Le Dimethyl Fumarate (Tecfidera®) est approuvé en Europe, comme traitement de première ligne, depuis février 2014, à la dose de 240 mg deux fois par jour. Ce médicament est très voisin d’un produit utilisé depuis plus de 20 ans en Allemagne dans le traitement d’une maladie dysimmunitaire de la peau (le psoriasis). Le mécanisme d’action exact n’est pas parfaitement connu mais des données multiples confirment une action immuno-modulatrice et anti-inflammatoire. Des arguments en faveur d’un effet neuroprotecteur par réduction du stress oxydatif ont été démontrés. Deux grands essais internationaux multicentriques ont confirmé un impact très favorable sur la fréquence des poussées et sur les paramètres IRM. Les effets indésirables les plus fréquents sont digestifs et sous la forme d’une rougeur cutanée diffuse (« flush ») peu après la prise du médicament. Ces effets s’atténuent au cours du temps et sont limités lorsque le traitement est instauré de manière progressive avec une prise au moment des repas. Une surveillance des paramètres sanguins (taux de lymphocytes et tests hépatiques) est nécessaire.

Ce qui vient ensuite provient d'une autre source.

theorem Dev.setPhase_keep {ps : List Part} {e d : Dev} (h : Keep ps e d) (hsched : .sched ∈ ps) (a1 a2) : Keep ps e (Dev.setPhase d a1 a2) := by
  unfold Dev.setPhase
  repeat' first
    | with_reducible assumption
    | with_reducible refine Dev.modSched_keep ?_ ‹_› _
    | (extract_lets +onlyGivenNames lv; (have hx : Keep ps e lv := ?_); (on_goal 1 => clear_value lv); on_goal 2 => subst lv)
    | (extract_lets +onlyGivenNames lv; clear_value lv)
    | extract_lets +onlyGivenNames lv
    | with_reducible refine Keep.ite ?_ ?_
    | split

theorem Dev.giveTask_keep {ps : List Part} {e d : Dev} (h : Keep ps e d) (hcores : .cores ∈ ps) (hsched : .sched ∈ ps) (a1 a2) : Keep ps e (Dev.giveTask d a1 a2) := by
  unfold Dev.giveTask
  repeat' first
    | with_reducible assumption
    | with_reducible refine Dev.modCoreAt_keep ?_ ‹_› _ _
    | with_reducible refine Dev.setPhase_keep ?_ ‹_› _ _
    | (extract_lets +onlyGivenNames lv; (have hx : Keep ps e lv := ?_); (on_goal 1 => clear_value lv); on_goal 2 => subst lv)
    | (extract_lets +onlyGivenNames lv; clear_value lv)
    | extract_lets +onlyGivenNames lv
    | with_reducible refine Keep.ite ?_ ?_
    | split

theorem Dev.dispatch_keep {ps : List Part} {e d : Dev} (h : Keep ps e d) (hcores : .cores ∈ ps) (hsched : .sched ∈ ps) (a0) : Keep ps e (Dev.dispatch a0 d) := by
  induction a0 generalizing d  with
  | zero =>
    unfold Dev.dispatch
    repeat' first
      | with_reducible assumption
      | with_reducible refine Dev.giveTask_keep ?_ ‹_› ‹_› _ _
      | (extract_lets +onlyGivenNames lv; (have hx : Keep ps e lv := ?_); (on_goal 1 => clear_value lv); on_goal 2 => subst lv)
      | (extract_lets +onlyGivenNames lv; clear_value lv)
      | extract_lets +onlyGivenNames lv
      | with_reducible refine Keep.ite ?_ ?_
      | split
  | succ n ih =>
    unfold Dev.dispatch
    repeat' first
      | with_reducible assumption
      | with_reducible apply ih
      | with_reducible refine Dev.giveTask_keep ?_ ‹_› ‹_› _ _
      | (extract_lets +onlyGivenNames lv; (have hx : Keep ps e lv := ?_); (on_goal 1 => clear_value lv); on_goal 2 => subst lv)
      | (extract_lets +onlyGivenNames lv; clear_value lv)
      | extract_lets +onlyGivenNames lv
      | with_reducible refine Keep.ite ?_ ?_
      | split

theorem Dev.dispatchAll_keep {ps : List Part} {e d : Dev} (h : Keep ps e d) (hcores : .cores ∈ ps) (hsched : .sched ∈ ps) : Keep ps e (Dev.dispatchAll d) := by
  unfold Dev.dispatchAll
  repeat' first
    | with_reducible assumption
    | with_reducible refine Dev.dispatch_keep ?_ ‹_› ‹_› _
    | (extract_lets +onlyGivenNames lv; (have hx : Keep ps e lv := ?_); (on_goal 1 => clear_value lv); on_goal 2 => subst lv)
    | (extract_lets +onlyGivenNames lv; clear_value lv)
    | extract_lets +onlyGivenNames lv
    | with_reducible refine Keep.ite ?_ ?_
    | split

theorem Dev.freeTask_keep {ps : List Part} {e d : Dev} (h : Keep ps e d) (hsched : .sched ∈ ps) (a1) : Keep ps e (Dev.freeTask d a1) := by
  unfold Dev.freeTask
  repeat' first
    | with_reducible assumption
    | with_reducible refine Dev.modSched_keep ?_ ‹_› _
    | (extract_lets +onlyGivenNames lv; (have hx : Keep ps e lv := ?_); (on_goal 1 => clear_value lv); on_goal 2 => subst lv)
    | (extract_lets +onlyGivenNames lv; clear_value lv)
    | extract_lets +onlyGivenNames lv
    | with_reducible refine Keep.ite ?_ ?_
    | split

theorem Dev.preempt_keep {ps : List Part} {e d : Dev} (h : Keep ps e d) (hcores : .cores ∈ ps) (hsched : .sched ∈ ps) (a1) : Keep ps e (Dev.preempt d a1) := by
  unfold Dev.preempt
  repeat' first
    | with_reducible assumption
    | with_reducible refine Dev.countSched_keep ?_ ‹_› _
    | with_reducible refine Dev.giveTask_keep ?_ ‹_› ‹_› _ _
    | with_reducible refine Dev.setPhase_keep ?_ ‹_› _ _
    | (extract_lets +onlyGivenNames lv; (have hx : Keep ps e lv := ?_); (on_goal 1 => clear_value lv); on_goal 2 => subst lv)
    | (extract_lets +onlyGivenNames lv; clear_value lv)
    | extract_lets +onlyGivenNames lv
    | with_reducible refine Keep.ite ?_ ?_
    | split

theorem Dev.setRing_keep {ps : List Part} {e d : Dev} (h : Keep ps e d) (hrings : .rings ∈ ps) (k : BitVec 9) (x : Ring) (hw : RingKept (d.ring k) x) : Keep ps e (d.setRing k x) :=
  Keep.upd_rings h hrings fun ho => Rings.windowsOk_set ho k x hw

Récemment, de manière exceptionnelle heureusement, des cas d’infection cérébrale grave par un virus (leucoencéphalopathie multifocale progressive due à une infection par le virus JC) ont été décrits. Une surveillance régulière est indispensable.
Et d’autres pistes…
D’autres médicaments ont été testés ou sont toujours en cours d’évaluation. Le Laquinimod a montré des effets très intéressants sur les paramètres d’atrophie mais son impact sur la fréquence des poussées n’a pas été jugé suffisant. Des molécules de seconde génération qui agissent sur des sous-groupes des récepteurs S1P sont également à l’étude. On peut également mentionner des essais avec de hautes doses d’hypolipémiants (statines) et un produit (Firategrast) qui exerce un effet de blocage sur l’entrée des lymphocytes dans le système nerveux central, tout comme le Natalizumab (Tysabri®).
Grâce à la recherche, l’arsenal thérapeutique s’enrichit constamment et permettra, à court et moyen terme, de proposer aux patients des thérapies plus ciblées, plus confortables, et plus personnalisées.